/-- A normalisation backward (R89, R209, R212): the statistics are recomputed from the saved rows; dX, and the sums that dGain and dBias
accumulate, rest on the saved rows, the statistics, the gain and dY; how is not stated (log entry 16). -/
def normBwdBody (layer : Bool) (sv g dy dx : TRef) (dgs : List TRef) (eps : F32) (rows : Nat) : Body := fun h s u =>
  let old := s
  match readRowTiles s u sv, readRowTiles s u g, readRowTiles s u dy, dgs.mapM (fun t => (readRowTiles s u t).map (fun v => (t, v))) with
  | .error e, _, _, _ => readFailed s u h e
  | _, .error e, _, _ => readFailed s u h e
  | _, _, .error e, _ => readFailed s u h e
  | _, _, _, .error e => readFailed s u h e
  | .ok xv, .ok gv, .ok yv, .ok dv =>
    let gain := tensorRow g gv 0
    let parts := (List.range rows).map (fun r =>
      [tensorRow sv xv r, tensorRow dy yv r, normStats layer eps (tensorRow sv xv r)])
    let out := rowsVals dx (parts.map (fun p => (List.range dx.cols).map (fun c => Config.normGrad layer 0 c (p ++ [gain]))))
    let sums := dv.zipIdx.map (fun (x : (TRef × Tab F32) × Nat) => (x.1.1, 1, addToRow x.1.1 x.1.2
      ((List.range x.1.1.cols).map (fun c => Config.normGrad layer (1 + x.2) c parts.flatten))))
    endWrite u h old (((dx, allFresh, out) :: sums).foldlM (fun s (x : TRef × Nat × Tab F32) =>
      writeRowTiles h u x.1 none 0 x.2.1 x.2.2 (tilesAcross x.1.cols x.1.fmt) s) s)

/-- RMSNORM_BWD and LAYERNORM_BWD (R209, R212). -/
def normBwdCheck (layer : Bool) (s : State) (u : Issue) : Check := do
  let sv ← refArg s u (argOf s u 1) 1
  let g ← refArg s u (argOf s u 2) 2
  let _ ← sameCols sv g 2
  let dy ← refArg s u (argOf s u 3) 3
  let _ ← sameCols sv dy 3
  let dx ← refArg s u (argOf s u 4) 4
  let _ ← sameCols sv dx 4
  let eps ← fpArg (argOf s u 5) 5
  let dg ← refArg s u (argOf s u 6) 6
  let _ ← if dg.fmt = 0 then sameCols sv dg 6 else .error (0x0101, 6)
  let db ← if layer then (refArg s u (argOf s u 6 + 2 ^ 24) 6).map (fun t => [t]) else .ok []
  let _ ← if db.all (fun t => t.fmt = 0) then Except.ok () else .error (0x0101, 6)
  let _ ← if db.all (fun t => t.cols = sv.cols) then Except.ok () else .error (0x0102, 6)
  let rows ← sharedRows (argOf s u 7) [sv, dy, dx] 7
  .ok { inner := [(2, normBwdBody layer sv g dy dx (dg :: db) eps rows)], results := fun _ => []
        tiles := [0, 1, 2, 3, 4, 5], accs := [], locks := true }

/-- log₂e as FP32. -/
def log2e : F32 := 0x3FB8AA3B

/-- p and l of R89 for one row of scores: p = exp2((s − m) · log₂e), l = rowsum(p). -/
def softmaxParts (scores : List F32) : List F32 × F32 :=
  let m := rowReduce 2 scores
  let p := scores.map (fun x => exp2F (mul32 (sub32 x m) log2e))
  (p, rowReduce 0 p)

/-- A softmax output row (R89, R213). -/
def softmaxRow (scale : F32) (xs : List F32) : List F32 :=
  let (p, l) := softmaxParts (xs.map (fun x => mul32 x scale))
  p.map (fun v => mul32 v (recip32 l))

/-- dX = p · (dY − rowsum(p · dY)) with p the recomputed output (R213). -/
def softmaxBack (scale : F32) (xs dy : List F32) : List F32 :=
  let p := softmaxRow scale xs
  let d := rowReduce 0 ((p.zip dy).map (fun x => mul32 x.1 x.2))
  (p.zip dy).map (fun x => mul32 x.1 (sub32 x.2 d))

/-- One row of tiles through a function of its rows; the output takes recorded tile scales, since no slot is named, and the policy's rounding,
since no argument gives one (log entry 33). -/
def mapRowsBody (ins : List TRef) (y : TRef) (rows len : Nat) (f : List (List F32) → List F32) : Body := fun h s u =>
  match ins.mapM (fun t => (readRowTiles s u t).map (fun v => (t, v))) with
  | .error e => readFailed s u h e
  | .ok vs =>
    let out := rowsVals y ((List.range rows).map (fun r => f (vs.map (fun x => (tensorRow x.1 x.2 r).take len))))
    endWrite u h s (writeRowTiles h u y none 0 allFresh out (tilesAcross y.cols y.fmt) s)

/-- A row length of 1 to 4,194,304, no longer than a tensor's rows. -/
def lengthArg (v : Nat) (t : TRef) (pos : Nat) : Except (Nat × Nat) Nat :=
  if v = 0 ∨ 4194304 < v then .error (0x0100, pos) else if t.cols < v then .error (0x0102, pos) else .ok v

/-- SOFTMAX_FWD (R209, R213). -/
def softmaxFwdCheck (s : State) (u : Issue) : Check := do
  let x ← refArg s u (argOf s u 1) 1
  let y ← refArg s u (argOf s u 2) 2
  let rows ← sharedRows (argOf s u 3) [x, y] 3
  let len ← lengthArg (argOf s u 4) x 4
  let _ ← if y.cols < len then Except.error (0x0102, 4) else .ok ()
  let scale ← fpArg (argOf s u 5) 5
  .ok { inner := [(2, mapRowsBody [x] y rows len (fun xs => softmaxRow scale (xs.headD [])))], results := fun _ => [], tiles := [0, 1, 2, 3], accs := [],
        locks := true }

/-- SOFTMAX_BWD (R209, R213). -/
def softmaxBwdCheck (s : State) (u : Issue) : Check := do
  let x ← refArg s u (argOf s u 1) 1
  let dy ← refArg s u (argOf s u 2) 2
  let dx ← refArg s u (argOf s u 3) 3
  let rows ← sharedRows (argOf s u 4) [x, dy, dx] 4
  let len ← lengthArg (argOf s u 5) x 5
  let _ ← if dy.cols < len ∨ dx.cols < len then Except.error (0x0102, 5) else .ok ()
  let scale ← fpArg (argOf s u 6) 6
  .ok { inner := [(2, mapRowsBody [x, dy] dx rows len (fun xs => softmaxBack scale (xs.headD []) (xs.getLastD [])))], results := fun _ => []
        tiles := [0, 1, 2, 3, 4, 5], accs := [], locks := true }

/-! ### Quantisation and reductions (R209 to R211) -/

/-- The arguments QUANT, TRANSCODE and DEQUANT share: source, destination, format and rows. DESIGN CHOICE (log entry 155): a scratchpad source is
read as FP32, since no argument gives its format. -/
def convertArgs (s : State) (u : Issue) (ok : Byte → Bool) : Except (Nat × Nat) (Word × Word × Byte) := do
  let a ← sourceArg (argOf s u 1) 1
  let format := fun (d : Word) => formatArg (argOf s u 3) 3 (fun f => ok f && (specKind d ≠ 2 || f = 0))
  let _ ← extentArg s u a (do
    let d ← operandArg (argOf s u 2) 2
    let f ← format d
    let n ← rowsArg (argOf s u 7) (destRows d f) 7
    .ok (sourceBytes 0 n)) 1
  let d ← operandArg (argOf s u 2) 2
  let _ ← extentArg s u d ((format d).map imageBytes) 2
  let f ← format d
  .ok (a, d, f)

/-- QUANT (R211), and TRANSCODE, which decodes into A3 first. DESIGN CHOICE (log entry 155): a destination that is A3 itself is a clobbered
register of R209 and is left undefined. -/
def quantCheck (through : Bool) (s : State) (u : Issue) : Check := do
  let (a, d, f) ← convertArgs s u quantFormat
  let _ ← matchArg s u f (argOf s u 5) 3
  let round ← rangeArg (argOf s u 4) 3 4
  let slot ← slotArg s u f (argOf s u 5) 5
  let key ← rangeArg (argOf s u 6) (2 ^ 40 - 1) 6
  let rows ← rowsArg (argOf s u 7) (destRows d f) 7
  let ops := fun (src : Word) => cvtBody (vecOps d src f round slot 0 rows key)
  .ok { inner := if through then [((2 : Byte), cvtBody (vecOps (accSpec 3) a 0 1 0 0 rows 0)), (2, ops (accSpec 3))] else [(2, ops a)]
        results := fun _ => [], tiles := [], accs := if through then [3] else [] }

/-- DEQUANT (R209): its rounding is not an argument; RNE (log entry 33). -/
def dequantCheck (s : State) (u : Issue) : Check := do
  let (a, d, f) ← convertArgs s u (fun f => f.toNat ≤ 2)
  let rows ← rowsArg (argOf s u 7) (destRows d f) 7
  .ok { inner := [(2, cvtBody (vecOps d a f 1 0 0 rows 0))], results := fun _ => [], tiles := [], accs := [] }

/-- The rows of a source specifier, a scratchpad source read as FP32; a broadcast serves as many as a destination has. -/
def sourceShapeRows (s : State) (u : Issue) (w : Word) : Nat :=
  if specKind w = 1 then (shapeD (tileAt (coreAt s u.site) (specTile w)).format).rows else if specKind w = 3 then 256 else 1024

/-- ROW_REDUCE (R209). -/
def rowReduceCheck (s : State) (u : Issue) : Check := do
  let a ← sourceArg (argOf s u 1) 1
  let reduced := fun (d : Word) => rowsArg (argOf s u 4) (min (sourceShapeRows s u a) (if specKind d = 1 then 256 else 1024)) 4
  let _ ← extentArg s u a ((operandArg (argOf s u 2) 2).bind (fun d => (reduced d).map (fun n => sourceBytes 0 n))) 1
  let d ← operandArg (argOf s u 2) 2
  let _ ← extentArg s u d ((reduced d).map (4 * ·)) 2
  let op ← rangeArg (argOf s u 3) 3 3
  let rows ← reduced d
  .ok { inner := [(2, vredBody (vecOps d a 0 1 0 op rows 0))], results := fun _ => [], tiles := [], accs := [] }

/-- The sum of squares of tiles g to g + n − 1: rows by R87, rows and then tiles in ascending order. -/
def norm2Tiles (s : State) (u : Issue) (t : TRef) : Nat → Except TileRead F32
  | 0 => .ok 0
  | n + 1 =>
    match norm2Tiles s u t n with
    | .error e => .error e
    | .ok acc =>
      match readTile s u t (t.tile + n) with
      | .ok reg =>
        let sh := shapeD t.fmt
        let vals := tileVals reg
        let rs := (List.range sh.rows).map (fun i => if vals.any (fun v => v.1 / sh.cols = i) then rowReduce 1 (gridRow vals sh.cols i) else 0)
        .ok (add32 acc (rs.tail.foldl add32 (rs.headD 0)))
      | e => .error e

/-- TENSOR_NORM2 (R209): S1 takes the sum, which counts where it is NaN (R117). -/
def tensorNorm2Check (s : State) (u : Issue) : Check := do
  let t ← refArg s u (argOf s u 1) 1
  let n := argOf s u 2
  let _ ← if n = 0 ∨ 65535 < n then Except.error (0x0100, 2) else .ok ()
  let _ ← tilesArg t n 2
  .ok { inner := [(2, fun h s u => match norm2Tiles s u t n with
          | .error e => readFailed s u h e
          | .ok v => (addNonfinite (writeReg s u 1 (v.setWidth 64)) u h (if isNan32 v then 1 else 0), .done))]
        results := fun _ => [], tiles := [0], accs := [], locks := true }

/-- The routine SPARSE_PRODUCT's operands (R243). -/
def sparseRoutineOps (s : State) (u : Issue) : SparseOps :=
  let f := argOf s u 4
  let wf := (tileAt (coreAt s u.site) 0).format
  let xf := if bitOf f 7 then openStream wf else (tileAt (coreAt s u.site) 1).format
  { product := productOps (bitOf f 7) 1 0 (argOf s u 3) (bitsOf f 28 8) xf wf (BitVec.ofNat 32 (f / 2 ^ 32)) (bitOf f 0) (bitOf f 1) (bitOf f 2) (bitsOf f 5 4)
    sparseFormat := BitVec.ofNat 3 (argOf s u 2), metaRow := BitVec.ofNat 21 (argOf s u 1), reg := 0 }

/-- The routine's one command, and its return. -/
def sparseRoutineRun (h : Hdr) (u : Issue) (o : SparseOps) (s : State) : State × Ran :=
  let p : Plan := { inner := [(4, sparseProductBody o)], results := fun _ => [], tiles := [], accs := [] }
  match runInner h u p.inner s with
  | (r, .done) => (endRoutine r u (warnCounts s u) p none, .done)
  | r => r

/-- The trace of a routine's CHECK, which starts and retires at once. -/
def checkTraced (s : State) (u : Issue) (h : Hdr) : State :=
  let g := { tracedHdr s u h with engine := 4 }
  traceRec (traceRec s u g 0) u g 1

/-- The first of the accumulator and the flags that is out of range (R205, R243). -/
def laterArg (s : State) (u : Issue) : Option Nat :=
  let f := argOf s u 4
  if 3 < argOf s u 3 then some 3 else if bitOf f 3 || bitOf f 6 || bitsOf f 31 29 ≠ 0 then some 4 else none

* * * *

Begin at the top of the records above and quote each line exactly, ending with the line that contains "[tensorRow sv xv".

/-- A normalisation backward (R89, R209, R212): the statistics are recomputed from the saved rows; dX, and the sums that dGain and dBias
accumulate, rest on the saved rows, the statistics, the gain and dY; how is not stated (log entry 16). -/
def normBwdBody (layer : Bool) (sv g dy dx : TRef) (dgs : List TRef) (eps : F32) (rows : Nat) : Body := fun h s u =>
  let old := s
  match readRowTiles s u sv, readRowTiles s u g, readRowTiles s u dy, dgs.mapM (fun t => (readRowTiles s u t).map (fun v => (t, v))) with
  | .error e, _, _, _ => readFailed s u h e
  | _, .error e, _, _ => readFailed s u h e
  | _, _, .error e, _ => readFailed s u h e
  | _, _, _, .error e => readFailed s u h e
  | .ok xv, .ok gv, .ok yv, .ok dv =>
    let gain := tensorRow g gv 0
    let parts := (List.range rows).map (fun r =>
      [tensorRow sv xv r, tensorRow dy yv r, normStats layer eps (tensorRow sv xv r)])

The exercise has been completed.